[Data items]
____________________
/-- A sum is `-0.0` only where its operands are (42_linearization.md rule R101): rounding a sum never underflows. -/
theorem eq_negZero_of_fadd {a b : F64} (h : fadd a b = pack true 0) : a = pack true 0 := by
  obtain ⟨ha, hb⟩ := isFinite_of_fadd (a := a) (b := b) (by rw [h]; rfl)
  rw [fadd_finite a b ha hb] at h
  split at h
  · next hs =>
    have hsign := congrArg signBit h
    rw [signBit_pack _ _ (by norm_num), signBit_pack _ _ (by norm_num), Bool.and_eq_true] at hsign
    obtain ⟨hsa, hsb⟩ := hsign
    rw [intUnits, intUnits, if_pos hsa, if_pos hsb] at hs
    rw [← hsa]
    exact eq_pack_zero_of_isZero ((magUnits_eq_zero_iff a).1 (by omega))
  · next hs =>
    have hlow := congrArg (fun r => r.toNat % 2 ^ 63) h
    simp only [low_pack _ _ (roundMag_lt _ _)] at hlow
    exact absurd hlow (roundMag_ne_zero (Int.natAbs_ne_zero.2 hs))

theorem powerSeries_ne_negZero (c : List F64) (x : F64) : powerSeries c x ≠ pack true 0 := by
  induction c using List.reverseRecOn with
  | nil => exact (by decide : zero ≠ pack true 0)
  | append_singleton c last ih =>
    rw [powerSeries_concat]
    exact fun h => ih (eq_negZero_of_fadd h)

/-- The rounding of a finite value's own units gives it back. -/
theorem pack_intUnits {a : F64} (ha : isFinite a = true) (h : intUnits a ≠ 0) :
    pack (decide (intUnits a < 0)) (roundMag (intUnits a).natAbs 1) = a := by
  have hmag : (intUnits a).natAbs = magUnits a := by rw [intUnits]; split <;> omega
  have hsign : decide (intUnits a < 0) = signBit a := by
    rw [intUnits] at h ⊢
    cases signBit a <;> simp only [if_true, Bool.false_eq_true, if_false] at h ⊢ <;>
      simp only [decide_eq_true_eq, decide_eq_false_iff_not] <;> omega
  rw [hsign, hmag, magUnits_eq, roundMag_self _ ((isFinite_iff a).1 ha), pack_self]

theorem fadd_isZero {a z : F64} (ha : isNaN a = false) (hneg : a ≠ pack true 0) (hz : isZero z = true) :
    fadd a z = a := by
  have hzfin : isFinite z = true := by
    rw [eq_pack_zero_of_isZero hz]; cases signBit z <;> rfl
  rcases value_cases a with h | h | h
  · rw [h] at ha; cases ha
  · rw [fadd_finite a z h hzfin, (intUnits_eq_zero_iff z).2 hz, add_zero]
    split
    · next h0 =>
      have haz := eq_pack_zero_of_isZero ((intUnits_eq_zero_iff a).1 h0)
      have hsign : signBit a = false := by
        by_contra hc
        rw [Bool.not_eq_false] at hc
        rw [hc] at haz
        exact hneg haz
      rw [hsign] at haz ⊢
      exact haz.symm
    · next h0 => exact pack_intUnits h h0
  · rw [infinity_of_isInf a h, fadd_infinity_finite _ z hzfin]

theorem isZero_fmul_zero {p : F64} (hp : isFinite p = true) : isZero (fmul zero p) = true := by
  have hmag : magUnits zero = 0 := (magUnits_eq_zero_iff zero).2 rfl
  rw [fmul_finite zero p rfl hp, hmag, Nat.zero_mul, roundMag_zero]
  cases signBit zero != signBit p <;> rfl

/-! ### Bounds by powers of two -/

/-- A finite value of magnitude at most `2 ^ k`. -/
def Within (k : ℤ) (a : F64) : Prop := isFinite a = true ∧ |toRat a| ≤ 2 ^ k

theorem abs_toRat (a : F64) : |toRat a| = magOfBits (a.toNat % 2 ^ 63) / unitsPerOne := by
  have hmag : |(magUnits a : Rat)| = magUnits a := abs_of_nonneg (Nat.cast_nonneg _)
  rw [toRat_eq, ← magUnits_eq, abs_div, abs_of_pos unitsPerOne_pos]
  split
  · rw [abs_neg, hmag]
  · rw [hmag]

/-- The bits without sign of `2 ^ k`: the biased exponent `k + 1023` and no fraction. -/
theorem magOfBits_twoPow {k : ℤ} (h : -1022 ≤ k) :
    (magOfBits ((k + 1023).toNat * 2 ^ 52) : Rat) = 2 ^ k * unitsPerOne := by
  obtain ⟨u, hu⟩ : ∃ u : Nat, k = u - 1022 := ⟨(k + 1022).toNat, by omega⟩
  have hbits : (k + 1023).toNat * 2 ^ 52 = u * 2 ^ 52 + 2 ^ 52 := by omega
  rw [hbits, magOfBits_scaled u (2 ^ 52) (by norm_num) (.inr le_rfl), unitsPerOne, ← zpow_natCast (2 : Rat) 1074,
    ← zpow_add₀ two_ne_zero, hu, ← Nat.pow_add, Nat.cast_pow, Nat.cast_ofNat, ← zpow_natCast]
  congr 1
  push_cast
  ring

/-- The bound read off the bits. -/
theorem within_iff {k : ℤ} (hlo : -1022 ≤ k) (hhi : k ≤ 1023) (a : F64) :
    Within k a ↔ a.toNat % 2 ^ 63 ≤ (k + 1023).toNat * 2 ^ 52 := by
  have hmag := magOfBits_lt ((k + 1023).toNat * 2 ^ 52) (a.toNat % 2 ^ 63)
  rw [Within, isFinite_iff, abs_toRat, div_le_iff₀ unitsPerOne_pos, ← magOfBits_twoPow hlo, Nat.cast_le]
  omega

theorem within_mono {j k : ℤ} {a : F64} (h : Within j a) (hjk : j ≤ k) : Within k a :=
  ⟨h.1, h.2.trans (zpow_le_zpow_right₀ one_le_two hjk)⟩

theorem exists_toRat_eq_twoPow {k : ℤ} (hlo : -1022 ≤ k) (hhi : k ≤ 1023) :
    ∃ c, isFinite c = true ∧ toRat c = 2 ^ k := by
  have hb : (k + 1023).toNat * 2 ^ 52 < 2 ^ 63 := by omega
  refine ⟨pack false ((k + 1023).toNat * 2 ^ 52), (isFinite_iff _).2 (by rw [low_pack _ _ hb]; omega), ?_⟩
  rw [toRat_pack _ _ hb, magOfBits_twoPow hlo, if_neg Bool.false_ne_true, mul_div_cancel_right₀ _ unitsPerOne_pos.ne']

/-- A power of two is itself a binary64 value, so one rounding does not pass it. -/
theorem within_of_roundsTo {x : Rat} {r : F64} {k : ℤ} (h : RoundsTo x r) (hx : |x| ≤ 2 ^ k) (hlo : -1022 ≤ k)
    (hhi : k ≤ 1023) : Within k r := by
  obtain ⟨c, hc, hval⟩ := exists_toRat_eq_twoPow hlo hhi
  rw [← hval] at hx
  rw [Within, ← hval]
  exact roundsTo_bound h c hc hx

theorem within_fmul {i j : ℤ} {a b : F64} (ha : Within i a) (hb : Within j b) (hlo : -1022 ≤ i + j)
    (hhi : i + j ≤ 1023) : Within (i + j) (fmul a b) := by
  refine within_of_roundsTo (multiplyRoundsOnce a b ha.1 hb.1).1 ?_ hlo hhi
  rw [abs_mul, zpow_add₀ two_ne_zero]
  exact mul_le_mul ha.2 hb.2 (abs_nonneg _) (by positivity)

theorem within_fadd {k : ℤ} {a b : F64} (ha : Within k a) (hb : Within k b) (hlo : -1022 ≤ k) (hhi : k < 1023) :
    Within (k + 1) (fadd a b) := by
  refine within_of_roundsTo (roundsTo_fadd a b ha.1 hb.1) ?_ (by omega) hhi
  rw [zpow_add_one₀ two_ne_zero, mul_two]
  exact (abs_add_le _ _).trans (add_le_add ha.2 hb.2)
____________________
| ABOUT THIS TASK |
Nothing but the lines above from the one containing "rw [signBit_pack _" through the one containing "rw [powerSeries_concat]" should appear in the answer, each repeated exactly.

| SOLUTION FOR THIS PROBLEM |
    rw [signBit_pack _ _ (by norm_num), signBit_pack _ _ (by norm_num), Bool.and_eq_true] at hsign
    obtain ⟨hsa, hsb⟩ := hsign
    rw [intUnits, intUnits, if_pos hsa, if_pos hsb] at hs
    rw [← hsa]
    exact eq_pack_zero_of_isZero ((magUnits_eq_zero_iff a).1 (by omega))
  · next hs =>
    have hlow := congrArg (fun r => r.toNat % 2 ^ 63) h
    simp only [low_pack _ _ (roundMag_lt _ _)] at hlow
    exact absurd hlow (roundMag_ne_zero (Int.natAbs_ne_zero.2 hs))

theorem powerSeries_ne_negZero (c : List F64) (x : F64) : powerSeries c x ≠ pack true 0 := by
  induction c using List.reverseRecOn with
  | nil => exact (by decide : zero ≠ pack true 0)
  | append_singleton c last ih =>
    rw [powerSeries_concat]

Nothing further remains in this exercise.